In the early stage of scaffolding dismantling, the force structure of the bridge body greatly changes, and a large strain is generated. During the process of scaffolding dismantling, the stresses in different cross sections of the bridge vary due to the uneven stress distribution. In total, four strain-sensing fiber lines are laid during the implementation of the project, so it is possible to analyze and compare the force changes at different positions of the same cross section. Five days after the bridge scaffolding is removed, the bridge body is basically stable, and the stress distribution is fairly uniform. At this time, the differences in strain of the four lines measured on the same day are small. Figure 7 shows the strain diagrams of line 1 to line 4 after the scaffolding has been removed, and the result reveals that the differences in strain due to different line positions are not large.

5. Deformation Simulation of the Bridge Body after the Scaffolding Dismantling

To understand the deformation pattern of a long-span variable-cross-section steel box girder bridge under stress, a bridge model is built, and the shell element is adopted in the model (Figure 8). When the scaffolding is removed, the constraint condition of the bridge is only a vertical constraint at the pier, i.e., the vertical constraints are set at the north and south ends of the bridge and 100 m from the north and south bridge spans. A uniform gravity is applied to the established model, and the results are calculated. Figure 9 shows the simulated strain diagrams based on the numerical calculation at the positions of lines 1–4, and the field measurement result after the scaffolding removal is added in Figure 9 for comparison.

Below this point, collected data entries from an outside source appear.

-- ==== Sys2Proof/Machine/Flags.lean ====
section
/-! DEFINITION. Every flag computation: what the six flag-producing instructions put into `VF`, always 0 or 1 in all 8 bits
(`10_state.md` R24, `44_alu.md` R165 to R175). -/

namespace Sys2Proof.Machine

/-- `b2n` (R17): 1 where the condition holds, else 0. -/
def b2n (c : Bool) : Byte := if c then 1 else 0

/-- `ADD`: 1 iff the sum exceeds 255 (R170). -/
def carryFlag (x y : Byte) : Byte := b2n (decide (x.toNat + y.toNat > 255))

/-- `SUB` and `SUBN`: 1 iff there is no borrow, that is minuend at least subtrahend (R171, R173, C3). -/
def noBorrowFlag (minuend subtrahend : Byte) : Byte := b2n (decide (minuend.toNat ≥ subtrahend.toNat))

/-- `SHR`: the bit shifted out to the right (R172). -/
def shrFlag (x : Byte) : Byte := b2n (x.getLsbD 0)

/-- `SHL`: the bit shifted out to the left (R174). -/
def shlFlag (x : Byte) : Byte := b2n (x.getLsbD 7)

end Sys2Proof.Machine
end

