-- ==== Sys2Proof/Machine/Index.lean ====
section
/-! DEFINITION. The index register, the timers, and the transfers between registers and memory (`45_index_jump_random.md` R180,
`48_timers.md` R200 to R202, `49_index_memory.md` R205 to R209). No transfer changes `I` (R13), and every transfer checks its
whole range before its first access (R67, R129). -/

namespace Sys2Proof.Machine

/-- `LD I, addr` (R180). -/
def execLdI (nnn : Addr12) (s : State) : Outcome := .next (s.setI (addrWord nnn))

/-- `ADD I, Vx` (R205): modulo 65536, no flag. -/
def execAddI (x : Reg) (s : State) : Outcome := .next (s.setI (s.i + byteWord (s.reg x)))

/-- `LD F, Vx` (R206). -/
def execLdF (x : Reg) (s : State) : Outcome := .next (s.setI (glyphAddr (s.reg x)))

/-- `LD Vx, DT` (R200). -/
def execLdVxDt (x : Reg) (s : State) : Outcome := .next (s.setReg x s.dt)

/-- `LD DT, Vx` (R201). -/
def execLdDtVx (x : Reg) (s : State) : Outcome := .next (s.setDt (s.reg x))

/-- `LD ST, Vx` (R202). -/
def execLdStVx (x : Reg) (s : State) : Outcome := .next (s.setSt (s.reg x))

/-- `LD B, Vx` (R207): three digits from `I` up. -/
def execLdB (x : Reg) (s : State) : Outcome :=
  if dataRangeOk s.i.toNat 3 then .next (s.setMem (s.mem.storeBytes s.i.toNat (bcdDigits (s.reg x))))
  else .next (s.raiseIn .dataOutOfBounds (.ldB x))

/-- `LD [I], Vx` (R208): `V[0..x]` inclusive, from `I` up. -/
def execLdMemVx (x : Reg) (s : State) : Outcome :=
  if dataRangeOk s.i.toNat (x.val + 1) then .next (s.setMem (s.mem.storeBytes s.i.toNat (s.regsUpTo x)))
  else .next (s.raiseIn .dataOutOfBounds (.ldMemVx x))

/-- `LD Vx, [I]` (R209): `V[0..x]` inclusive, from `I` up. -/
def execLdVxMem (x : Reg) (s : State) : Outcome :=
  if dataRangeOk s.i.toNat (x.val + 1) then
    .next (s.setRegs (writeRegs s.v 0 (s.mem.readBytes s.i.toNat (x.val + 1))))
  else .next (s.raiseIn .dataOutOfBounds (.ldVxMem x))

end Sys2Proof.Machine
end

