-- ==== Sys2Proof/Machine/HostOps.lean ====
section
/-! DEFINITION. The host's operations on the state (`60_exceptions.md` R236 to R246, `70_reset_and_hazards.md` R260 to R265).
Each is atomic (R73), cannot fail, and is legal in any state, a faulted one too (R233, D19, D20). -/

namespace Sys2Proof.Machine

open Sys2Proof.Config

/-- `Reset` (R260): every field of the aggregate to its reset value, whatever the state before (R261). The count of random draws
is not the engine's (R35) and goes on, so that the draws of a second run are not those of the first
(`notes/assumptions/17.md`). -/
def State.hostReset (s : State) : State := { State.reset with draws := s.draws }

/-- `Load` (R263): the image to `0x200` and up, truncated at 3584 bytes (R264); nothing else changes (R265). -/
def State.load (s : State) (image : List Byte) : State :=
  s.setMem (s.mem.storeBytes progBase (image.take progCapacity))

/-- One timer's count toward 0 (R236). -/
def countDown (b : Byte) : Byte := if b.toNat > 0 then b - 1 else b

/-- `Tick` (R236): both timers in one operation. -/
def State.tick (s : State) : State := (s.setDt (countDown s.dt)).setSt (countDown s.st)

/-- `KeyWrite(k, b)` (R238). -/
def State.keyWrite (s : State) (k : Fin nKeys) (b : Bool) : State := { s with key := s.key.set k.val b k.isLt }

/-- `FbRead` (R239): the whole framebuffer. -/
def State.fbRead (s : State) : Framebuffer := s.fb

/-- `RedrawRead` (R240): the flag, not cleared by being read. -/
def State.redrawRead (s : State) : Bool := s.redraw

/-- `FaultRead` (R242): the latch. -/
def State.faultRead (s : State) : Option FaultRecord := s.fault

/-- The code in what `FaultRead` returns (R231, R242); none where no fault is latched. -/
def State.faultCodeRead (s : State) : Option Nat := s.faultRead.map FaultRecord.code

end Sys2Proof.Machine
end

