/-! ### `setPc` -/

@[simp] theorem State.setPc_v (s : State) (a : Word) : (s.setPc a).v = s.v := rfl
@[simp] theorem State.setPc_i (s : State) (a : Word) : (s.setPc a).i = s.i := rfl
@[simp] theorem State.setPc_pc (s : State) (a : Word) : (s.setPc a).pc = a := rfl
@[simp] theorem State.setPc_sp (s : State) (a : Word) : (s.setPc a).sp = s.sp := rfl
@[simp] theorem State.setPc_stack (s : State) (a : Word) : (s.setPc a).stack = s.stack := rfl
@[simp] theorem State.setPc_mem (s : State) (a : Word) : (s.setPc a).mem = s.mem := rfl
@[simp] theorem State.setPc_fb (s : State) (a : Word) : (s.setPc a).fb = s.fb := rfl
@[simp] theorem State.setPc_dt (s : State) (a : Word) : (s.setPc a).dt = s.dt := rfl
@[simp] theorem State.setPc_st (s : State) (a : Word) : (s.setPc a).st = s.st := rfl
@[simp] theorem State.setPc_key (s : State) (a : Word) : (s.setPc a).key = s.key := rfl
@[simp] theorem State.setPc_redraw (s : State) (a : Word) : (s.setPc a).redraw = s.redraw := rfl
@[simp] theorem State.setPc_fault (s : State) (a : Word) : (s.setPc a).fault = s.fault := rfl
@[simp] theorem State.setPc_draws (s : State) (a : Word) : (s.setPc a).draws = s.draws := rfl

/-! ### `setDt` -/

@[simp] theorem State.setDt_v (s : State) (b : Byte) : (s.setDt b).v = s.v := rfl
@[simp] theorem State.setDt_i (s : State) (b : Byte) : (s.setDt b).i = s.i := rfl
@[simp] theorem State.setDt_pc (s : State) (b : Byte) : (s.setDt b).pc = s.pc := rfl
@[simp] theorem State.setDt_sp (s : State) (b : Byte) : (s.setDt b).sp = s.sp := rfl
@[simp] theorem State.setDt_stack (s : State) (b : Byte) : (s.setDt b).stack = s.stack := rfl
@[simp] theorem State.setDt_mem (s : State) (b : Byte) : (s.setDt b).mem = s.mem := rfl
@[simp] theorem State.setDt_fb (s : State) (b : Byte) : (s.setDt b).fb = s.fb := rfl
@[simp] theorem State.setDt_dt (s : State) (b : Byte) : (s.setDt b).dt = b := rfl
@[simp] theorem State.setDt_st (s : State) (b : Byte) : (s.setDt b).st = s.st := rfl
@[simp] theorem State.setDt_key (s : State) (b : Byte) : (s.setDt b).key = s.key := rfl
@[simp] theorem State.setDt_redraw (s : State) (b : Byte) : (s.setDt b).redraw = s.redraw := rfl
@[simp] theorem State.setDt_fault (s : State) (b : Byte) : (s.setDt b).fault = s.fault := rfl
@[simp] theorem State.setDt_draws (s : State) (b : Byte) : (s.setDt b).draws = s.draws := rfl

/-! ### `setSt` -/

@[simp] theorem State.setSt_v (s : State) (b : Byte) : (s.setSt b).v = s.v := rfl
@[simp] theorem State.setSt_i (s : State) (b : Byte) : (s.setSt b).i = s.i := rfl
@[simp] theorem State.setSt_pc (s : State) (b : Byte) : (s.setSt b).pc = s.pc := rfl
@[simp] theorem State.setSt_sp (s : State) (b : Byte) : (s.setSt b).sp = s.sp := rfl
@[simp] theorem State.setSt_stack (s : State) (b : Byte) : (s.setSt b).stack = s.stack := rfl
@[simp] theorem State.setSt_mem (s : State) (b : Byte) : (s.setSt b).mem = s.mem := rfl
@[simp] theorem State.setSt_fb (s : State) (b : Byte) : (s.setSt b).fb = s.fb := rfl
@[simp] theorem State.setSt_dt (s : State) (b : Byte) : (s.setSt b).dt = s.dt := rfl
@[simp] theorem State.setSt_st (s : State) (b : Byte) : (s.setSt b).st = b := rfl
@[simp] theorem State.setSt_key (s : State) (b : Byte) : (s.setSt b).key = s.key := rfl
@[simp] theorem State.setSt_redraw (s : State) (b : Byte) : (s.setSt b).redraw = s.redraw := rfl
@[simp] theorem State.setSt_fault (s : State) (b : Byte) : (s.setSt b).fault = s.fault := rfl
@[simp] theorem State.setSt_draws (s : State) (b : Byte) : (s.setSt b).draws = s.draws := rfl
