/-- Settles O35: each word is its format at the operands that the source reads from it. -/
theorem sourceWordsDecode : Obligations.SourceWordsDecode := by
  unfold Obligations.SourceWordsDecode
  have ldByte_word : (0x6A05 : Word) = formatXI 0x6 0xA 0x05 := by decide
  have ldI_word : (0xA202 : Word) = formatA 0xA 0x202 := by decide
  have drw_word : (0xD015 : Word) = formatXYN 0xD 0 1 5 := by decide
  rw [ldByte_word, ldI_word, drw_word]
  exact ⟨decodeWord_formatXI_ldByte 0xA 0x05, decodeWord_cls, decodeWord_formatA_ldI 0x202, decodeWord_formatXYN_drw 0 1 5⟩

end Sys2Proof
end

section
/-! `CLS`: the screen goes blank and a redraw is requested (`41_screen_return_jump_call.md` R140). -/

namespace Sys2Proof.Machine

theorem exec_cls (s : State) : exec .cls s = .next (s.drawFb Framebuffer.blank) := rfl

/-- What drawing leaves alone: every field but the framebuffer and the redraw flag (R33, R40). -/
theorem unchangedBut_drawFb (s : State) (fb : Framebuffer) : UnchangedBut [.fb, .redraw] s (s.drawFb fb) := by
  intro f hf
  cases f with
  | fb | redraw => simp at hf
  | v | i | pc | sp | stack | mem | dt | st | key | fault | draws => simp [Field.same]

/-- Settles O1: `CLS` draws the blank framebuffer. -/
theorem clsBlanksScreenAndRequestsRedraw : Obligations.ClsBlanksScreenAndRequestsRedraw := by
  unfold Obligations.ClsBlanksScreenAndRequestsRedraw
  have cls_word : encode .cls = 0x00E0 := rfl
  refine ⟨cls_word, decodeWord_cls, fun s => ⟨s.drawFb Framebuffer.blank, exec_cls s, ?_, ?_, ?_⟩⟩
  · exact Framebuffer.pixel_blank
  · exact State.drawFb_redraw s Framebuffer.blank
  · exact unchangedBut_drawFb s Framebuffer.blank

end Sys2Proof.Machine
end

section
/-! One register written and nothing else, and `LD Vx, byte` as its first use (`43_immediate.md` R160). -/

namespace Sys2Proof.Machine

/-- A register write leaves the registers of every other number alone (R21). -/
theorem regsUnchangedBut_setReg (s : State) (x : Reg) (b : Byte) : RegsUnchangedBut [x] s (s.setReg x b) := by
  intro r hr
  have hne : r ≠ x := List.ne_of_not_mem_cons hr
  rw [State.reg_setReg, if_neg hne]

/-- A register write leaves every field but the register file alone. -/
theorem unchangedBut_setReg (s : State) (x : Reg) (b : Byte) : UnchangedBut [.v] s (s.setReg x b) := by
  intro f hf
  cases f with
  | v => simp at hf
  | i | pc | sp | stack | mem | fb | dt | st | key | redraw | fault | draws => simp [Field.same]

/-- An instruction whose meaning is one `setReg` meets the whole claim of `SetsReg`: the value written and both frames. -/
theorem setsReg_of_exec_eq_setReg {i : Instr} {s : State} {x : Reg} {b : Byte} (h : exec i s = .next (s.setReg x b)) :
    SetsReg i s x b := by
  have written : (s.setReg x b).reg x = b := by rw [State.reg_setReg, if_pos rfl]
  exact ⟨s.setReg x b, h, written, regsUnchangedBut_setReg s x b, unchangedBut_setReg s x b⟩

theorem exec_ldByte (x : Reg) (nn : Byte) (s : State) : exec (.ldByte x nn) s = .next (s.setReg x nn) := rfl

/-- Settles O11: the word's fields read back as the operands, and the meaning is one register write. -/
theorem ldByteLoadsImmediate : Obligations.LdByteLoadsImmediate := by
  unfold Obligations.LdByteLoadsImmediate
  exact fun x nn => ⟨decodeWord_formatXI_ldByte x nn, fun s => setsReg_of_exec_eq_setReg (exec_ldByte x nn s)⟩

end Sys2Proof.Machine
end

section
/-! `I` written and nothing else, and `LD I, addr` as its first use (`45_index_jump_random.md` R180). -/

namespace Sys2Proof.Machine

/-- A write of `I` leaves every other field alone. -/
theorem unchangedBut_setI (s : State) (a : Word) : UnchangedBut [.i] s (s.setI a) := by
  intro f hf
  cases f with
  | i => simp at hf
  | v | pc | sp | stack | mem | fb | dt | st | key | redraw | fault | draws => simp [Field.same]

theorem exec_ldI (nnn : Addr12) (s : State) : exec (.ldI nnn) s = .next (s.setI (addrWord nnn)) := rfl

/-- Settles O19: the word's low 12 bits read back as the literal, and the meaning is one write of `I`, whose 16 bits hold
the literal zero-extended. -/
theorem ldILoadsAddress : Obligations.LdILoadsAddress := by
  unfold Obligations.LdILoadsAddress
  refine fun nnn => ⟨decodeWord_formatA_ldI nnn, fun s => ⟨s.setI (addrWord nnn), exec_ldI nnn s, ?_, ?_⟩⟩
  · rw [State.setI_i, toNat_addrWord]
  · exact unchangedBut_setI s (addrWord nnn)

end Sys2Proof.Machine
end

section
/-! The decoder reads every instruction back from its word (`30_encoding.md` R100, R105): the dispatch on the class first, the
secondary dispatch of classes 8, E and F second. -/

namespace Sys2Proof

/-- Class 8 goes to the dispatch on the low nibble (R97). -/
@[simp] theorem decodeWord_formatXYN_class8 (x y : Reg) (n : Nibble) :
    decodeWord (formatXYN 0x8 x y n) = decodeClass8 x y n := by
  simp [decodeWord]

/-- Class E goes to the dispatch on the low byte (R99). -/
@[simp] theorem decodeWord_formatXI_classE (x : Reg) (nn : Byte) : decodeWord (formatXI 0xE x nn) = decodeClassE x nn := by
  simp [decodeWord]

/-- Class F goes to the dispatch on the low byte (R99). -/
@[simp] theorem decodeWord_formatXI_classF (x : Reg) (nn : Byte) : decodeWord (formatXI 0xF x nn) = decodeClassF x nn := by
  simp [decodeWord]
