/-- 30_encoding R101: what the assembler refuses, and that a program with a refused instruction has no words. -/
def Obligations.LegacyRefusals : Prop :=
  (∀ (N : Nat) (l : LegacyInstr),
    ((l.operation = .mov ∨ l.operation = .add ∨ l.operation = .sub ∨ l.operation = .cmp ∨
        l.operation = .load ∨ l.operation = .store) ∧ l.args.length ≠ 2) ∨
      ((l.operation = .jmp ∨ l.operation = .jz ∨ l.operation = .print) ∧ l.args.length ≠ 1) ∨
      (l.operation = .halt ∧ l.args.length ≠ 0) →
    ∃ e, legacyWord N l = .error e) ∧
  (∀ (N : Nat) (id text : String) (k o : Int), k < 0 ∨ 7 < k →
    (∀ op, op = .mov ∨ op = .add ∨ op = .sub ∨ op = .cmp ∨ op = .load ∨ op = .store →
      ∃ e, legacyWord N ⟨id, op, [k, o], text⟩ = .error e) ∧
    (∃ e, legacyWord N ⟨id, .sub, [o, k], text⟩ = .error e) ∧
    (∃ e, legacyWord N ⟨id, .load, [o, k], text⟩ = .error e) ∧
    (∃ e, legacyWord N ⟨id, .print, [k], text⟩ = .error e)) ∧
  (∀ (N : Nat) (id text : String) (k o : Int), 12 ≤ N →
    (o < 0 → ∃ e, legacyWord N ⟨id, .cmp, [k, o], text⟩ = .error e) ∧
    (o < 0 → ∃ e, legacyWord N ⟨id, .store, [k, o], text⟩ = .error e) ∧
    (2 ^ N - 1 < o → ∃ e, legacyWord N ⟨id, .store, [k, o], text⟩ = .error e) ∧
    (o < 0 ∨ 2 ^ N - 1 < o →
      (∃ e, legacyWord N ⟨id, .jmp, [o], text⟩ = .error e) ∧ ∃ e, legacyWord N ⟨id, .jz, [o], text⟩ = .error e) ∧
    (o < -2 ^ (N - 1) ∨ 2 ^ (N - 1) - 1 < o →
      (∃ e, legacyWord N ⟨id, .mov, [k, o], text⟩ = .error e) ∧
        (∃ e, legacyWord N ⟨id, .add, [k, o], text⟩ = .error e) ∧
        ∃ e, legacyWord N ⟨id, .cmp, [k, o], text⟩ = .error e)) ∧
  (∀ (N : Nat) (ls : List LegacyInstr) (l : LegacyInstr) (e : AsmRefusal), l ∈ ls → legacyWord N l = .error e →
    ∃ e', legacyProgram N ls = .error e')

/-- Every word the assembler makes of a legacy instruction decodes to an instruction of the same operation, so
a program of legacy instructions never takes the fatal path (30_encoding R99, R100). -/
def Obligations.LegacyWordsDecode : Prop :=
  ∀ (N : Nat) (l : LegacyInstr) (w : InstrWord N), 12 ≤ N → legacyWord N l = .ok w →
    ∃ i, decode w = .ok i ∧ opCodeOfInstr i = l.operation

/-- 30_encoding R97, R102: the tagged forms, the small immediates and low addresses among them. -/
def Obligations.TaggedForms : Prop :=
  (∀ (N : Nat) (d s : Reg),
    assembleInstr N .add [.reg d, .reg s] = .ok (.addReg d s) ∧
    assembleInstr N .sub [.reg d, .reg s] = .ok (.sub d s) ∧
    assembleInstr N .cmp [.reg d, .reg s] = .ok (.cmpReg d s) ∧
    assembleInstr N .load [.reg d, .reg s] = .ok (.load d s) ∧
    assembleInstr N .store [.reg d, .reg s] = .ok (.storeReg d s) ∧
    assembleInstr N .print [.reg d] = .ok (.print d) ∧ assembleInstr N .halt [] = .ok .halt) ∧
  (∀ (N : Nat) (d : Reg) (v : Int), -2 ^ (N - 1) ≤ v → v ≤ 2 ^ (N - 1) - 1 →
    assembleInstr N .mov [.reg d, .imm v] = .ok (.mov d (BitVec.ofInt N v).toNat) ∧
    assembleInstr N .add [.reg d, .imm v] = .ok (.addImm d (BitVec.ofInt N v).toNat) ∧
    assembleInstr N .cmp [.reg d, .imm v] = .ok (.cmpImm d (BitVec.ofInt N v).toNat)) ∧
  (∀ (N : Nat) (d : Reg) (x : Int), 0 ≤ x → x ≤ 2 ^ N - 1 →
    assembleInstr N .store [.reg d, .imm x] = .ok (.storeAbs d x.toNat) ∧
    assembleInstr N .jmp [.bare x] = .ok (.jmp x.toNat) ∧
    assembleInstr N .jz [.bare x] = .ok (.jz x.toNat))
end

Pearson correlation coefficient between the field measurement and the model analysis data is calculated. The correlation coefficients of lines 1–4 are 0.88, 0.83, 0.89 and 0.89, respectively. The field measured and analyzed strain of lines 1–4 has a very strong correlation. The measured data of the negative strain are slightly larger than the software simulation values because the software calculation conditions are ideal, but the welding stress and uneven distribution of stress in the bridge during the field construction can affect the strain values. In the finite element model, the constraints added at the pier are vertical constraints, and there is no constraint in the radial direction of the bridge. However, although the bridge support has no fixed constraint in the radial direction, due to the existence of the frictional force, there are certain constraints in the radial direction.

6. Conclusions

The monitoring of the bridge during the scaffolding dismantling process can reveal the strain redistribution. In this study, the distributed sensing fiber lines were installed in the steel box girder, and each line had a length of more than 350 m. The on-line monitoring of the bridge strain during the scaffolding dismantling process was carried out. The data with an interval of 0.1 m recorded the strain distribution of the whole length of the steel box girder. A bridge finite element model was built to simulate the scaffolding removed condition, and the strain distribution results were compared with the measured data to study the correlation for each measurement line. This study revealed the box girder strain redistribution caused by the scaffolding dismantling process. In future studies, the bridge finite model will be updated based on results obtained in the field, and the safety performance of the bridge will be comprehensively evaluated.

Data Availability

The data used to support the findings of this study are available from the corresponding author upon request.

Conflicts of Interest

The authors declare that they have no conflicts of interest.

Acknowledgments

This work was supported by Nanjing University of Science and Technology, Start-Up, grant number: AE89991.